The work was done by graphics editor Chris Alcantara, who used a mix of R, Excel, QGIS, and Illustrator to create this map.

We’re going to try to stick to R exclusively with the help of some packages like jsonlite, tigris, dplyr, ggplot2, sf, ggrepel, and shadowtext.

Files and folders

The repo for this project is on Github, but can be easily downloaded to your desktop with the following commands:

install.packages("usethis")

usethis::use_course("https://github.com/r-journalism/sf-sinclair-map/archive/master.zip")

Getting the data

There’s a map on Sinclair’s website showing off all their stations.

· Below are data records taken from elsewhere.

-- ==== Sys2Proof/Machine/HostPort.lean ====
section
/-! DEFINITION. The host's side of QBD: the register block (10_state.md R11 to R19, R29, R30), binding and accessing the
spaces (20_memory.md R33, R43, R56), and the DEC lines of the host notation (R86). -/

namespace Sys2Proof.Machine

/-- R11: the offset of CTRL. -/
def ctrlOffset : Nat := 0x00

/-- R11: the offset of STATUS. -/
def statusOffset : Nat := 0x04

/-- R11: the offset of ERRCODE. -/
def errcodeOffset : Nat := 0x08

/-- R11: the offset of QTYPE. -/
def qtypeOffset : Nat := 0x0C

/-- R11: the offset of FLAGS. -/
def flagsOffset : Nat := 0x10

/-- R11: the offset of LASTDIM. -/
def lastdimOffset : Nat := 0x14

/-- R11: the offset of OUTER. -/
def outerOffset : Nat := 0x18

/-- R11: the offset of TAG. -/
def tagOffset : Nat := 0x1C

/-- The first byte offset after the register block. -/
def blockEnd : Nat := 0x20

/-- R30, U9: why a 32-bit register access at an offset has no meaning. -/
def registerProblem (offset : Nat) : Option Refusal :=
  if offset % 4 ≠ 0 then some (.misalignedRegister offset)
  else if blockEnd ≤ offset then some (.outsideBlock offset)
  else none

/-- R11: RegRead: the word a register reads as; CTRL reads 0 (R12). A read has no side effect (R30). -/
def State.regLoad (s : State) (offset : Nat) : Word :=
  if offset = statusOffset then s.statusWord
  else if offset = errcodeOffset then s.errcodeWord
  else if offset = qtypeOffset then s.qtype
  else if offset = flagsOffset then s.flagsWord
  else if offset = lastdimOffset then s.lastdim
  else if offset = outerOffset then s.outer
  else if offset = tagOffset then s.tag
  else 0

/-- R29: RegWrite to a register other than CTRL: the five descriptor registers while unlocked; STATUS and ERRCODE
ignore writes (R13, R14). A write to FLAGS is also the deliberate choice of R283, P4 (notes/assumptions/23.md). -/
def State.regStore (s : State) (offset : Nat) (v : Word) : State :=
  if s.locked then s
  else if offset = qtypeOffset then { s with qtype := v }
  else if offset = flagsOffset then { s with lit := v.getLsbD 0, flagsChosen := true }
  else if offset = lastdimOffset then { s with lastdim := v }
  else if offset = outerOffset then { s with outer := v }
  else if offset = tagOffset then { s with tag := v }
  else s

/-- R11: a RegRead; the value joins what the host has read. -/
def hostRegRead (offset : Nat) (s : State) : StepResult :=
  match registerProblem offset with
  | some r => .refused r
  | none => .next { s with reads := s.reads ++ [.reg offset (s.regLoad offset)] }

/-- R43: a BIND, between jobs only (R40); the space becomes the buffer (notes/assumptions/16.md). Any of the four spaces may
be bound to a fresh buffer, SRC among them; DESIGN CHOICE, unsafe: FETCH then reads each SRC byte that nothing has written as
`Config.unlistedByte`, and the job decodes it (notes/assumptions/4.md). DESIGN CHOICE: it is refused while BUSY only; one made
while ERR = 1 takes effect and counts for the next launch (R40, R283; notes/assumptions/27.md). -/
def hostBind (id : SpaceId) (buffer : Buffer) (s : State) : StepResult :=
  if s.busy then .refused (.spaceWhileBusy id)
  else if id = .src ∧ 2 ^ Config.addressBits < buffer.size then .refused (.bufferTooLarge buffer.size)
  else .next (s.setSpace id buffer.toSpace)

/-- The value of element `i` of a space, as a word (R40, R47, R48). -/
def State.elemAt (s : State) (id : SpaceId) (i : Nat) : Word :=
  match id with
  | .src => (s.srcSpace.peek i).zeroExtend 32
  | .w => s.wSpace.wordAt i
  | .s => (s.sSpace.halfAt i).zeroExtend 32
  | .b => (s.bSpace.halfAt i).zeroExtend 32

/-- The spaces after the host writes element `i` (R33, R45). -/
def State.pokeElem (s : State) (id : SpaceId) (i : Nat) (v : Word) : State :=
  match id with
  | .src => { s with srcSpace := s.srcSpace.pokeBytes i [v.extractLsb' 0 8] }
  | .w => { s with wSpace := s.wSpace.pokeWord i v }
  | .s => { s with sSpace := s.sSpace.pokeHalf i (v.extractLsb' 0 16) }
  | .b => { s with bSpace := s.bSpace.pokeHalf i (v.extractLsb' 0 16) }

/-- R33, R285: the host reads an element of a space, when the engine is not busy. -/
def hostReadElem (id : SpaceId) (i : Nat) (s : State) : StepResult :=
  if s.busy then .refused (.spaceWhileBusy id)
  else if (s.space id).holds (elemBytes id) (i + 1) then
    .next { s with reads := s.reads ++ [.elem id i (s.elemAt id i)] }
  else .refused (.unbound id)

/-- R33, R285: the host writes an element of a space, when the engine is not busy. DESIGN CHOICE: while ERR = 1 too
(notes/assumptions/27.md). -/
def hostWriteElem (id : SpaceId) (i : Nat) (v : Word) (s : State) : StepResult :=
  if s.busy then .refused (.spaceWhileBusy id)
  else if (s.space id).holds (elemBytes id) (i + 1) then .next (s.pokeElem id i v)
  else .refused (.unbound id)

/-- R12: the value a START is written as. -/
def startValue : Word := 1

/-- R84: the value an ACK is written as. -/
def ackValue : Word := 2

/-- R86: the register writes a DEC line stands for; FLAGS is written only where `lit` is given. -/
def decLine (quantType : Word) (lit : Option Bool) (tag outer lastdim : Word) : List HostOp :=
  [.regWrite tagOffset tag, .regWrite outerOffset outer, .regWrite lastdimOffset lastdim]
    ++ (match lit with
        | none => []
        | some b => [.regWrite flagsOffset (flagBit b 0)])
    ++ [.regWrite qtypeOffset quantType, .regWrite ctrlOffset startValue]

end Sys2Proof.Machine
end

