-- ==== Sys2Proof/Machine/LowBitExplicit.lean ====
section
/-! DEFINITION. The low-bit explicit-bias extractor, with both code windows (43_extract_q4_1.md). -/

namespace Sys2Proof.Machine

/-- R150: DEC.Q4_1, the documented window: the latch row has COFF = 4. -/
def execDecQ41 (lastdim outer _tag : Word) (s : State) : StepResult :=
  runJobStep latchQ41 headerExplicit codesLowBit lastdim outer s

/-- R151: DEC.Q4_1L, the literal window: the latch row has COFF = 2. -/
def execDecQ41L (lastdim outer _tag : Word) (s : State) : StepResult :=
  runJobStep latchQ41L headerExplicit codesLowBit lastdim outer s

end Sys2Proof.Machine
end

Grab the json URL that’s running the map.

We’ll use the jsonlite package

#install.packages("tidyverse")
#install.packages("jsonlite")
#install.packages("stringr")

library(tidyverse)
library(stringr)
library(jsonlite)

json_url <-"http://sbgi.net/resources/assets/sbgi/MetaverseStationData.json"

## If the url above doesn't exist anymore uncomment the line below and run it
# json_url <- "MetaverseStationData.json"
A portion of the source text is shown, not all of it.